Titanic passenger survival data set
Data comes from : https://www.kaggle.com/c/titanic/data
Doing data visualization with all the data of titanic, so combining ‘titanic_train’ and ‘titanic_test’ together.
titanic_all <- bind_rows(titanic_train, titanic_test)
glimpse(titanic_all)
## Rows: 1,309
## Columns: 12
## $ PassengerId <int> 1, 2, 3, 4, 5, 6, 7, 8, 9, 10, 11, 12, 13, 14, 15, 16, ...
## $ Survived <int> 0, 1, 1, 1, 0, 0, 0, 0, 1, 1, 1, 1, 0, 0, 0, 1, 0, 1, 0...
## $ Pclass <int> 3, 1, 3, 1, 3, 3, 1, 3, 3, 2, 3, 1, 3, 3, 3, 2, 3, 2, 3...

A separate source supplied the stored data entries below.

-- ==== Sys2Proof/Certificates/Slice0/Obligations.lean ====
section
/-! DEFINITION. The statements for the provers. -/

open Sys2Proof Sys2Proof.Machine

/-- What the machine holds right after reset. At reset PORST_N is asserted, BOOT_STAGE reads 0, every register reads its reset value, no write
is held, every event register and counter reads zero, every session is CLOSED, every key slot EMPTY, no port has a link, no power domain is
on, no command waits, and every table is in canonical form. (R411, R425, R478, R298, R364, R218) -/
def Obligations.ResetState : Prop :=
  State.reset.pending = [] ∧ State.reset.boot.porst = true ∧ State.reset.boot.stage = 0 ∧ Canon State.reset ∧
  (∀ r i, regGet State.reset r i = regReset r ∧ heldGet State.reset r i = none ∧ evGet State.reset r i = ⟨0, 0⟩ ∧ ctrGet State.reset r i = 0) ∧
  (∀ k, (selvGet State.reset k).state = .closed ∧ (keySlot State.reset k).state = .empty ∧ (fabPort State.reset k).link = false ∧
    (domGet State.reset k).state = .off)

/-- A step takes the command at the front of the queue. With a command at the front, a step is that command on the state with the rest of the
queue. With no command waiting, a step is one microsecond of the time base: the model's choice (log 62), which no rule states. (00_scope.md) -/
def Obligations.StepTakesTheFront : Prop :=
  (∀ (s : State) (c : Instr) (q : List Instr), s.pending = c :: q → step s = exec c { s with pending := q }) ∧
  (∀ s : State, s.pending = [] → step s = .next (tick s))

/-- No command changes the queue of waiting commands. Whatever a command does, a device recovery and a reset included, the commands that wait
behind it wait as before. The queue is the model's own; that a command has its effect on everything but the queue is how the model is cut. (00_scope.md, R439) -/
def Obligations.CommandsLeaveTheQueue : Prop :=
  ∀ (c : Instr) (s t : State), exec c s = .next t → t.pending = s.pending

/-- Every step keeps every table, the HBM and flash contents among them, in canonical form. From every state whose tables list their keys
strictly rising and no entry equal to what an unlisted key reads as, every step, whatever command is at the front and on an empty queue,
answers a state of which the same holds. The canonical form is the model's own; the memories and registers it is about are the rules'. (R18, R271, R423) -/
def Obligations.StepKeepsCanonical : Prop :=
  ∀ s t : State, Canon s → step s = .next t → Canon t

/-- PORST_N release and assertion, PERST_N assertion and release. PORST_N_RELEASE ends the reset, starts the time base at 0 s, locks ROOTCLK and
powers PD0 and PD2, and changes nothing else. PORST_N_ASSERT brings every register, held write, event and counter, every key, every optical
store and the safe state back to reset while SEC_PAT_MINVER and the flash contents stay. PERST_N_ASSERT and PERST_N_RELEASE change the PCIe
pin and interrupts alone. (R425, R478, R415, R411, R347, R352) -/
def Obligations.StartUpReset : Prop :=
  (∀ (s : State),
      s.boot.porst = true →
      Completes .porstNRelease s (fun t => t.boot = { s.boot with porst := false } ∧ t.localUs = 0 ∧ t.pins = { s.pins with rootLock := true } ∧
        (∀ d, d ≠ 0 → d ≠ 2 → domGet t d = domGet s d) ∧ (domGet t 0).state = .on ∧ (domGet t 2).state = .on ∧
        OnlyChanges [.localUs, .boot, .pins, .pwr] s t)) ∧
  (∀ (s : State),
      Completes .porstNAssert s (fun t => t.boot.porst = true ∧ t.boot.stage = 0 ∧ t.boot.safeCause = 0 ∧ t.boot.minver = s.boot.minver ∧
        t.flash.cells = s.flash.cells ∧ (∀ r i, regGet t r i = regReset r) ∧ (∀ r i, heldGet t r i = none) ∧
        (∀ r i, evGet t r i = ⟨0, 0⟩) ∧ (∀ r i, ctrGet t r i = 0) ∧ t.thm = State.reset.thm ∧ t.opt = State.reset.opt ∧
        t.time = State.reset.time ∧ t.cco = State.reset.cco ∧ t.seam = State.reset.seam ∧ t.selv = State.reset.selv ∧ t.pending = s.pending)) ∧
  (∀ (s : State),
      Completes .perstNAssert s (fun t => t.boot = { s.boot with perst := true } ∧ OnlyChanges [.boot, .irq] s t)) ∧
  (∀ (s : State),
      Completes .perstNRelease s (fun t => t.boot = { s.boot with perst := false } ∧ OnlyChanges [.boot, .irq, .outbox] s t))

/-- Strap sampling and the lifecycle read decide how start-up goes on. A strap sample before the third only joins the samples. With the third,
when every input reads the same level three times and no tied-low input reads HIGH, each strap reads its level, no FAULT bit is set and
BOOT_STAGE becomes 1. With the third sample and any bad input each FAULT bit says whether its input is bad, and the device enters safe state
with SAFE_CAUSE 1: keys empty, nothing held, basting down, the time base free-running without PTP. LIFECYCLE_READ at stage 1 goes to stage 2
for MANUFACTURE, PRODUCTION and FIELD_RETURN and to safe state with cause 2 otherwise. (R413, R414, R415, R411) -/
def Obligations.StrapsAndLifecycle : Prop :=
  (∀ (s : State) (l : List StrapLevel),
      s.boot.porst = false →
      s.boot.samples.length < 2 →
      Completes (.strapSample l) s (fun t => t = { s with boot := { s.boot with samples := s.boot.samples ++ [l] } })) ∧
  (∀ (s : State) (l : List StrapLevel),
      s.boot.porst = false →
      s.boot.samples.length = 2 →
      (∀ i < 8, strapBad (s.boot.samples ++ [l]) i = false) →
      Completes (.strapSample l) s (fun t => t.boot.stage = 1 ∧ t.boot.strapFault = 0 ∧ t.boot.samples = s.boot.samples ++ [l] ∧
        (∀ i < 8, t.boot.strap.getLsbD i = (s.boot.samples ++ [l]).all (fun x => strapLevel x i == .high)) ∧
        (evGet t .GLB_EVENT 0).bits.getLsbD 2 ∧ OnlyChanges [.boot, .events, .irq, .outbox] s t)) ∧
  (∀ (s : State) (l : List StrapLevel) (i : Nat),
      s.boot.porst = false →
      s.boot.samples.length = 2 →
      i < 8 →
      strapBad (s.boot.samples ++ [l]) i = true →
      Completes (.strapSample l) s (fun t => t.boot.stage = 15 ∧ t.boot.safeCause = 1 ∧
        (∀ j < 8, t.boot.strapFault.getLsbD j = strapBad (s.boot.samples ++ [l]) j) ∧ t.thm.slots = [] ∧ t.held = [] ∧ t.bast = ⟨[], []⟩ ∧
        t.time.mode = .freerun ∧ t.time.noServe = true)) ∧
  (∀ (s : State) (c : BitVec 4),
      s.boot.porst = false →
      s.boot.stage = 1 →
      c = 1 ∨ c = 2 ∨ c = 3 →
      Completes (.lifecycleRead c) s (fun t => t.boot = { s.boot with lifecycle := c, stage := 2 } ∧ Happened s t .GLB_EVENT 0 2 ∧
        OnlyChanges [.boot, .events, .irq, .outbox] s t)) ∧
  (∀ (s : State) (c : BitVec 4),
      s.boot.porst = false →
      s.boot.stage = 1 →
      c ≠ 1 ∧ c ≠ 2 ∧ c ≠ 3 →
      Completes (.lifecycleRead c) s (fun t => t.boot.stage = 15 ∧ t.boot.safeCause = 2 ∧ t.boot.lifecycle = c ∧ t.thm.slots = [] ∧ t.held = [] ∧
        t.bast = ⟨[], []⟩ ∧ t.time.mode = .freerun ∧ t.time.noServe = true))

/-- Self-test, image check, HBM training, fabric and long haul advance the start-up. POST_DONE without a FAIL goes to stage 3, with a FAIL to
safe state with cause 3. PATTERN_CHECK_DONE takes the slot the strap names when it passes: PD1 comes on, BOOT_STAGE becomes 4 and the APPLY
0x00 sections are applied; with no readable slot the device enters safe state with cause 4. HBM_TRAINING_DONE goes to stage 5, or to safe
state with cause 5 on a failure. FABRIC_READY and LONGHAUL_READY apply their sections, keep the time in milliseconds (at most 65535: the
model reads that limit, log 58) and go to stages 6 and 7. SLOT B and a fallback are covered by the model but not by this statement. (R421, R422, R425, R465, R415, R411) -/
def Obligations.StartUpStages : Prop :=
  (∀ (s : State) (l : List BistReport),
      s.boot.porst = false →
      s.boot.stage = 2 →
      bistFailed l = false →
      s.boot.lifecycle ≠ 3 →
      s.boot.strap.getLsbD 5 = false →
      Completes (.postDone l) s (fun t => t.boot = { s.boot with stage := 3 } ∧ (evGet t .GLB_EVENT 0).bits.getLsbD 2 ∧
        OnlyChanges [.boot, .bist, .events, .irq, .outbox] s t)) ∧
  (∀ (s : State) (l : List BistReport),
      s.boot.porst = false →
      s.boot.stage = 2 →
      bistFailed l = true →
      Completes (.postDone l) s (fun t => t.boot.stage = 15 ∧ t.boot.safeCause = 3 ∧ t.thm.slots = [] ∧ t.held = [] ∧ t.bast = ⟨[], []⟩ ∧
        t.time.mode = .freerun)) ∧
  (∀ (s : State) (slow : Bool) (a b : SlotCheck),
      s.boot.porst = false →
      s.boot.stage = 3 →
      s.boot.strap.getLsbD 0 = false →
      checkSlot { s with flash := { s.flash with slow := slow } } false a = (0, 0) →
      Completes (.patternCheckDone slow a b) s (fun t => ∃ u, t = applyStage u 0 ∧ u.boot.stage = 4 ∧ u.boot.patSlotB = false ∧ u.boot.errA = 0 ∧
        u.boot.patVersion = patVersionOf (patHdr s false) ∧ u.boot.sections = patSections s false ∧ (domGet u 1).state = .on ∧
        u.flash = { s.flash with slow := slow } ∧ Happened s u .GLB_EVENT 0 2 ∧ OnlyChanges [.boot, .flash, .pwr, .events, .irq, .outbox] s u)) ∧
  (∀ (s : State) (slow : Bool) (a b : SlotCheck),
      s.boot.porst = false →
      s.boot.stage = 3 →
      a.sfdp = false →
      b.sfdp = false →
      Completes (.patternCheckDone slow a b) s (fun t => t.boot.stage = 15 ∧ t.boot.safeCause = 4 ∧ t.thm.slots = [] ∧ t.held = [] ∧
        t.bast = ⟨[], []⟩ ∧ t.time.mode = .freerun)) ∧
  (∀ (s : State),
      s.boot.porst = false →
      s.boot.stage = 4 →
      Completes (.hbmTrainingDone true) s (fun t => t.boot.stage = 5 ∧ (evGet t .GLB_EVENT 0).bits.getLsbD 2 ∧
        OnlyChanges [.boot, .events, .irq, .outbox] (diesFit (applyStage (diesPower s) 1)) t)) ∧
  (∀ (s : State),
      s.boot.porst = false →
      s.boot.stage = 4 →
      Completes (.hbmTrainingDone false) s (fun t => t.boot.stage = 15 ∧ t.boot.safeCause = 5 ∧ t.thm.slots = [] ∧ t.held = [] ∧
        t.bast = ⟨[], []⟩ ∧ t.time.mode = .freerun)) ∧
  (∀ (s : State),
      s.boot.porst = false →
      s.boot.stage = 5 →
      Completes .fabricReady s (fun t => t.boot.stage = 6 ∧ t.boot.readyFabric = BitVec.ofNat 16 (min 65535 (t.localUs / 1000)) ∧
        (evGet t .GLB_EVENT 0).bits.getLsbD 2 ∧ OnlyChanges [.boot, .events, .irq, .outbox] (applyStage s 2) t)) ∧
  (∀ (s : State),
      s.boot.porst = false →
      s.boot.stage = 6 →
      Completes .longhaulReady s (fun t => t.boot.stage = 7 ∧ t.boot.readyLong = BitVec.ofNat 16 (min 65535 (t.localUs / 1000)) ∧
        (evGet t .GLB_EVENT 0).bits.getLsbD 2 ∧ OnlyChanges [.boot, .events, .irq, .outbox] (applyStage s 3) t))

## $ Name <chr> "Braund, Mr. Owen Harris", "Cumings, Mrs. John Bradley ...
## $ Sex <chr> "male", "female", "female", "female", "male", "male", "...
## $ Age <dbl> 22, 38, 26, 35, 35, NA, 54, 2, 27, 14, 4, 58, 20, 39, 1...
## $ SibSp <int> 1, 1, 0, 1, 0, 0, 0, 3, 0, 1, 1, 0, 0, 1, 0, 0, 4, 0, 1...
## $ Parch <int> 0, 0, 0, 0, 0, 0, 0, 1, 2, 0, 1, 0, 0, 5, 0, 0, 1, 0, 0...
## $ Ticket <chr> "A/5 21171", "PC 17599", "STON/O2. 3101282", "113803", ...
## $ Fare <dbl> 7.2500, 71.2833, 7.9250, 53.1000, 8.0500, 8.4583, 51.86...
## $ Cabin <chr> "", "C85", "", "C123", "", "", "E46", "", "", "", "G6",...
## $ Embarked <chr> "S", "C", "S", "S", "S", "Q", "S", "S", "S", "C", "S", ...
dim(titanic_all)
## [1] 1309 12
names(titanic_all)
## [1] "PassengerId" "Survived" "Pclass" "Name" "Sex"
## [6] "Age" "SibSp" "Parch" "Ticket" "Fare"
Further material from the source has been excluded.